Rumor ran rife throughout the country. Inevitably it was
concentrated on Rasputin and the Empress, who became
known even in the remotest villages as "the German." As
the Emperor seemed always to dismiss the good
ministers and to retain the worst, he helped to create the
legend that the throne and the reactionaries had sold the
country to the Germans.
In the not very serious strikes and demonstrations which
took place from time to time the people shouted for the
recall of the Duma, but the feeling against the Emperor
himself among the ordinary people was far more
dangerous to the régime than the speeches of a hundred
Dumas and a thousand progressive members of
Parliament. Indeed, one of the most ardent advocates of
the recall of the Duma was General Klimovitch, the
reactionary Prefect of Moscow, who informed me that
"the members of the progressive bloc were not serious at
all and that, if the Duma were recalled, it would allow
them to talk and, as soon as they began to talk, they would
quarrel among themselves." I felt that there was all too
much truth in his remarks.
Just how far the Emperor was aware of the growing
discontent has never been satisfactorily shown. He was
greatly under the influence of the Empress who herself
was dominated by Rasputin. But alone in his military
headquarters at Moghilev he made a good impression on
Chelnokov, the Moscow Mayor, who was no courtier of
kings. In reply to Chelnokov, who had brought with him
to Moghilev a patriotic resolution from the City of
Moscow, the Emperor said: "I agree with everything in
this resolution. Peace will not be made until complete
victory is achieved, and achieved it will be. You are right,
too, in expressing your gratitude to the army. We all
should go down on our knees before it." He then asked
the Mayor about the situation in Moscow, and Chelnokov
told him that there was neither fuel nor sufficient food
because the railways were run so badly. The Emperor
replied: "If people are cold and have no food one must not
be too severe with them. Everything that I can possibly do
will be done."
Alas, the good intentions were never put into action, and
discontent grew apace. As early as March 1916, a man
called Rievski was arrested on the charge of plotting
against the life of Rasputin. In cross-examination he
declared that he was acting on the orders of the Ministry
of the Interior, and more ministers were dismissed. The
only reaction of the Russian people was regret that
Rievski had not succeeded.
By the end of 1916 resolutions demanding the removal of
Rasputin and the nomination of a government enjoying
the confidence of the nation were being passed by
the maréchaux de noblesse in all the provinces of Russia.

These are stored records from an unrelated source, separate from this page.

/-- COPY_UNIT (R286, R287): the next memory event of copy `id`'s next transfer unit: the read of its first source
chunk, after every check of the unit; the read of its second one; or the write of its bytes, which ends the unit. -/
def execCopyUnit (id : Nat) (s : State) : Out :=
  match s.copy? id with
  | none => .next s
  | some x =>
    if !copyRuns s x || x.len ≤ x.pos then .next (moveCopy s id x)
    else if x.buf.isEmpty then
      .next (withUnit s id x fun s =>
        let read s := readUnit s id x (after x.src x.pos) (firstLen x)
        match (s.ctx x.ctx).debug, x.debugged with
        | some d, true =>
          let r := checkUnit x.skipCmp (unitSeen s x) 16 d.dcmp
          let mark (s : State) := s.modCtx x.ctx fun y => { y with debug := y.debug |>.map fun d => { d with dcmp := r.2 } }
          match r.1 with
          | some n => copyFault (mark s) id x 0x28 (BitVec.ofNat 64 n)
          | none =>
            let s' := read s
            if ((s'.copy? id).map (·.buf.isEmpty)) == some true then s' else mark s'
        | _, _ => read s)
    else if x.buf.length < unitLen x then
      .next (readUnit s id x (after x.src (x.pos + x.buf.length)) (unitLen x - x.buf.length))
    else .next (writeUnit s id x)

/-- Source and destination ranges overlap (Table 12-4). -/
def copyOverlap (x : Copy) : Bool :=
  match x.dst with
  | .mem va => decide (x.src.toNat < va.toNat + x.len) && decide (va.toNat < x.src.toNat + x.len)
  | _ => false

/-- ERR of the status word. -/
def copyErr (x : Copy) : Nat := if x.len = 0 then 2 else if copyOverlap x then 1 else 0

/-- The status word (Table 12-4). -/
def copyStatus (x : Copy) : Word := BitVec.ofNat 32 (2 ^ 31 + copyErr x * 2 ^ 28 + x.len % 2 ^ 24)

/-- A trace record of a unit that is no group (R389). -/
def traceUnit (s : State) (c team kind code die unit data : Nat) : State :=
  match s.team? team with
  | some t => trace s c kind code die t.stage unit (t.engine.getD 0xFF) 0xFF (rootOf s t) t.x t.y t.z data
  | none => trace s c kind code die 0 unit 0xFF 0xFF .zero 0 0 0 data

/-- The saved group of a team that has index `gid`: its place in the image, and the group as the image has it. -/
def savedIndex (s : State) (team gid : Nat) : Option (Nat × Group) := (s.team? team).bind fun t =>
  (List.range t.saved.length).findSome? fun i => match t.saved[i]? with
    | some sg => if sg.group.gid = gid then some (i, sg.current s) else none
    | none => none

/-- One of the lanes' copies of an operation has ended. -/
def Op.copyDone (o : Op) : Op := { o with copies := o.copies - 1 }

/-- The status of a lane's copy is written to the lane (R294), in the image when its group was saved with the command still held
(R100, R130), or the host command's copy has ended. -/
def copyStatusOut (s : State) (x : Copy) : State :=
  match x.origin with
  | .abandoned _ => s
  | .host q n => s.modCmd q n fun k => { k with ended := some 0, count := x.len }
  | .lane g op l =>
    if 12288 ≤ g then match savedIndex s x.team (g - 12288) with
      | none => s
      | some (i, gr) => match gr.ops.find? (·.id == op) with
        | none => s
        | some o => setTarget s (.saved x.team i gr) (modOp (landedLane gr o l (copyStatus x)) op Op.copyDone)
    else match (s.group? g).bind fun gr => gr.ops.find? (·.id == op) with
      | none => s
      | some o => (landLane s g o l (copyStatus x)).modGroup g fun gr => modOp gr op Op.copyDone

/-- A trace record of a copy engine about a copy: of the host command or of the team that it works for (R382, R389). -/
def traceCopy (s : State) (x : Copy) (kind code data : Nat) : State :=
  match x.origin with
  | .host q n => trace s x.ctx kind code (x.engine / 8) 0 (x.engine % 8) 0xFF 0xFF ⟨false, q, BitVec.ofNat 32 n⟩ 0 0 0 data
  | _ => traceUnit s x.ctx x.team kind code (x.engine / 8) (x.engine % 8) data

/-- Trace record and status of a copy that has made its barrier arrival; the copy is gone. -/
def copyEnd (s : State) (id : Nat) (x : Copy) : State :=
  copyStatusOut { traceCopy s x 10 (copyErr x) x.len with copies := terase s.copies id } x

/-- The row that a copy's status goes to is on chip; else it is being read back, and the copy does not complete yet (R182). -/
def withStatusRow (s : State) (x : Copy) (k : State → State) : State :=
  match x.origin with
  | .lane g op l => match (s.group? g).bind fun gr => gr.ops.find? (·.id == op) with
    | some o => let r := bringLane s g o l; if r.2 then k r.1 else r.1
    | none => k s
  | _ => k s

/-- COPY_COMPLETE (R286, R294): after its last write the copy makes its barrier arrival of `len` bytes, then its status
word is written, once. -/
def execCopyComplete (id : Nat) (s : State) : Out :=
  match s.copy? id with
  | none => .next s
  | some x =>
    if !copyRuns s x || x.pos < x.len then .next (moveCopy s id x)
    else .next (withStatusRow s x fun s =>
      if x.bar = 0 then copyEnd s id x
      else match copyTranslate s x x.bar true with
        | .wait s => s
        | .bad c v s => copyFault s id x c v
        | .ok e s =>
          if e.host then copyFault s id x 0x23 (x.bar.setWidth 64)
          else copyAccess s id x x.bar true true fun e s => match poisonAt s e x.bar.toNat with
          | some v => copyFault s id x 0x29 v
          | none =>
            let b := readBytes s e x.bar.toNat 16
            let r := barEvent b.2 e x.bar.toNat (leNat b.1) 0 (-(x.len : Int))
            if r.2.1 then copyFault r.2.2 id x 0x25 (x.bar.setWidth 64) else copyEnd r.2.2 id x)

end Sys2Proof.Machine
end

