/-- Step 1: the record, which every KLAUNCH and every BADOP or BADARG writes whatever its REC bit holds. -/
def endRecord (s : State) (q n : Nat) (k : HostCmd) (st : BitVec 8) : State :=
  let c := (s.hostQueue q).ctx
  let fc : BitVec 8 := if st = 4 then k.fcause else 0
  let s := s.modCmd q n fun k => { k with recorded := true }
  let s := if k.rec_ || decide (256 ≤ q) || st == 1 || st == 2 then putRecord s c (completionRecord s c q k st fc true) else s
  if q < 256 ∧ st ≠ 0 ∧ st ≠ 4 then s.modHostQueue q fun h => { h with err := true, code := st } else s

/-- The FINAL record of the command is still held. -/
def recordHeld (s : State) (q : Nat) (k : HostCmd) : Bool :=
  (s.ctx (s.hostQueue q).ctx).ring.held.any fun b =>
    byteAt b 29 == 1 && byteAt b 13 == (if 256 ≤ q then 1 else 0) && field b 14 2 == (if 256 ≤ q then (q - 256) % 4 else q)
      && field b 16 4 == k.seq.toNat

/-- The party that makes the BAR arrival: the launch of a LAUNCH, otherwise the command. -/
def endParty (s : State) (q : Nat) (k : HostCmd) : Word :=
  match k.launch with
  | some l => BitVec.ofNat 32 (4 * 2 ^ 29 + s.domain.own * 2 ^ 23 + (if 256 ≤ q then (q - 256) % 4 else 0) * 2 ^ 21 + l % 256)
  | none => cmdParty s q

/-- The command makes no BAR arrival: it names no barrier, or it ended BADOP, BADARG, FAULT or KILLED (R121, R154, R423). -/
def noArrival (k : HostCmd) (st : BitVec 8) : Bool :=
  k.bar == 0 || st == 1 || st == 2 || st == 4 || st == 5 || k.opcode == 3

/-- Step 3: the BAR arrival; a fault of it is charged and the arrival is not made. -/
def endArrival (s : State) (q n : Nat) (k : HostCmd) (st : BitVec 8) : State :=
  let c := (s.hostQueue q).ctx
  let charge (s : State) (f : BitVec 8) (v : BitVec 64) : State := dropCmd (chargeFault s c f v (if q < 256 then q else 0)) q n
  if noArrival k st then dropCmd s q n
  else if k.bar.toNat % 16 ≠ 0 then charge s 0x24 (k.bar.setWidth 64)
  else
    let d := if 256 ≤ q then (q - 256) % 4 else 0
    match cmdAccess s d c (endParty s q k) k.bar true true with
    | .wait s => s
    | .bad f v s => charge s f v
    | .ok e s => match poisonAt s e k.bar.toNat with
    | some v => charge s 0x29 v
    | none =>
      let b := readBytes s e k.bar.toNat 16
      let r := barEvent b.2 e k.bar.toNat (leNat b.1) 1 0
      if r.2.1 then charge r.2.2 0x25 (k.bar.setWidth 64) else dropCmd r.2.2 q n

/-- What follows the end of a command, each step once the one before it has been made: the record, then HQDONE, then the
BAR arrival. A command with a halt notice goes on after RESUME (R154). -/
def finishCommand (s : State) (q n : Nat) : State :=
  match s.cmd? q n with
  | none => s
  | some k => match k.ended with
    | none => s
    | some st =>
      if k.noticed ∧ (s.ctx (s.hostQueue q).ctx).state = .halted then s else
      let s := if k.recorded then s else endRecord s q n k st
      if recordHeld s q k then s
      else
        let s := if k.done then s
          else
            let s := s.modCmd q n fun k => { k with done := true }
            if q < 256 then s.modHostQueue q fun h => { h with done := h.done + 1 } else s
        if commandsRun (s.ctx (s.hostQueue q).ctx).state ∨ noArrival k st then endArrival s q n k st else s
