/-- The core has the shape entries, the locks and the carve-out share for a team. -/
def coreFits (s : State) (k groups budget locks share : Nat) : Bool :=
  let ts := residentTeams s k
  let locked := (ts.map (teamLocks s)).sum + locks
  decide (shapeEntries s k + groups * (budget + 16) ≤ 14400) && decide (locked ≤ 131072)
    && decide (locked + 32768 * (s.core k).carve ≤ 327680)
    && decide ((ts.map (·.scratchLen)).sum + share ≤ 32768 * (s.core k).carve)

/-! ## Private regions (R283, R145) -/

/-- Bytes of a group's private region, a multiple of the page size. -/
def regionLen (privb : Nat) : Nat := (32 * privb + 4095) / 4096 * 4096

/-- The lowest place in the context's pool that no region overlaps. -/
def freeRegion (x : Context) (len : Nat) : Option Nat :=
  let starts := x.poolBase :: x.pools.map fun p => p.1 + p.2
  let fits (a : Nat) : Bool := decide (x.poolBase ≤ a) && decide (a + len ≤ x.poolBase + x.poolLen)
    && x.pools.all fun p => decide (a + len ≤ p.1) || decide (p.1 + p.2 ≤ a)
  (starts.filter fits).foldl (fun (b : Option Nat) a => match b with
    | some c => some (min a c)
    | none => some a) none

/-- The region's mapped bytes read zero. -/
def zeroRegion (s : State) (c base len : Nat) : State :=
  (List.range (len / 4096)).foldl (fun s i =>
    let a := base + 4096 * i
    match walk s c a with
    | .error _ => s
    | .ok e =>
      if e.host then { s with hostMem := mclear s.hostMem (e.phys a) 4096 }
      else match e.rmt with
        | some m => { s with peerMem := mclear s.peerMem (m * 2 ^ 39 + e.phys a) 4096 }
        | none => { s with mem := mclear s.mem (e.phys a) 4096 }) s

/-- Take a region for a group; none when the pool has no room. -/
def takeRegion (s : State) (c privb : Nat) : Option (Nat × State) :=
  let len := regionLen privb
  (freeRegion (s.ctx c) len).map fun a =>
    (a, zeroRegion (s.modCtx c fun x => { x with pools := x.pools ++ [(a, len)] }) c a len)

/-! ## Entry state (R145, R146, R126) -/

/-- A thread at a kernel entry, its rounding mode the context default (R62). -/
def startThread (entry : VA) (im : Image) (root : RootCmd) (rm : BitVec 2) : Thread :=
  { Thread.absent with
    present := true, rm := rm, at_ := atHeader entry, stacklim := BitVec.ofNat 32 (im.stackn - 1), root := root }

/-- The rows that the argument entries set, for global group index `g`. -/
def argRows (args : List ArgEntry) (g : Nat) : Tab Row :=
  args.zipIdx.map fun p =>
    let b := p.1.base + BitVec.ofNat 32 (g * p.1.gstep.toNat)
    (p.2, if p.1.affine then .a b p.1.stride else .u b)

Discontent had gone full circle. On December 29, 1916,
Rasputin was assassinated by Prince Yusopov, supported
and aided by the young Grand Duke Dimitri Pavlovitch
and M. Purishkevitch, a deputy of the Right. The
Empress, for she was now the real ruler of Russia, reacted
to this coup against the throne by persuading the Tsar to
install an ultra-reactionary government and to prorogue
the Duma which had been recalled on November 14. It
was now clear that all was propitious for the "unanimous
revolution."
Before it came, an immense inter-Allied delegation,
composed of high-ranking ministers and senior generals,
arrived in Russia. It brought to the Russian people the
hope that by some last-minute action the fallen fortunes
of Russia might be repaired. The delegation visited both
St. Petersburg and Moscow. It suffered endless
entertainment. Patiently it took reams of evidence. It
listened to all, but mainly to the "high-ups" in St.
Petersburg. In the end it decided that there would be no
revolution. Before the ink was dry on the delegates'
reports, the "unanimous revolution" had begun.
II
In its early days the revolution, which arose haphazard
from bread-riots in St. Petersburg, seemed truly
unanimous. There was a little bloodshed in the capital,
none at all in Moscow, and in both cities the crowds in the
streets were friendly and good-tempered. In spite of the
bitterly cold weather it was a revolution made in a holiday
spirit. The big day in St. Petersburg was Monday, March
12, although the new Provisional Government was not
announced until the night of March 14. It was headed by
Prince Lvov, the head of the Zemstvo Union whom I knew
well.
Moscow was a little slower in accepting the revolution.
On Monday the news of the dissolution of the Duma
aroused storms of disgust, and a meeting of the municipal
authorities appointed a committee to deal with the
situation. There was, however, no general celebration.
This took place on the Tuesday, most of which I spent in
the streets. The weather was bitterly cold, but the sun was
shining from the bluest of skies. On my way to the Town
Duma, the home of the Moscow Municipality, I passed
through the square which houses the famous Bolshoi
Theatre. It was crowded with troops and citizens radiant
with enthusiasm and hobnobbing together. As I made my
way through the vast crowd, someone recognized me. A
great cheer was raised for Britain, sending up with it a
cloud of hot breath like smoke into the icy air.
It was an orderly and good-humored crowd, and it
generously helped me to the entrance of the red-bricked
Duma where I hoped to find my friend Michael
Chelnokov, the Moscow Mayor. At first I was bewildered
by the chaos inside the building. In the once splendid
reception rooms men who had doubtless not been to bed
for two nights were sleeping on sofas and on coats on the
floor. Soon I realized what had happened. The
Mensheviks and Social-Revolutionaries had won the
upper hand. Chelnokov told me that he was fighting for
his life as Mayor. The next day the Provisional
Government appointed him Commissioner for Moscow,
but I felt even then that his reign was nearly over.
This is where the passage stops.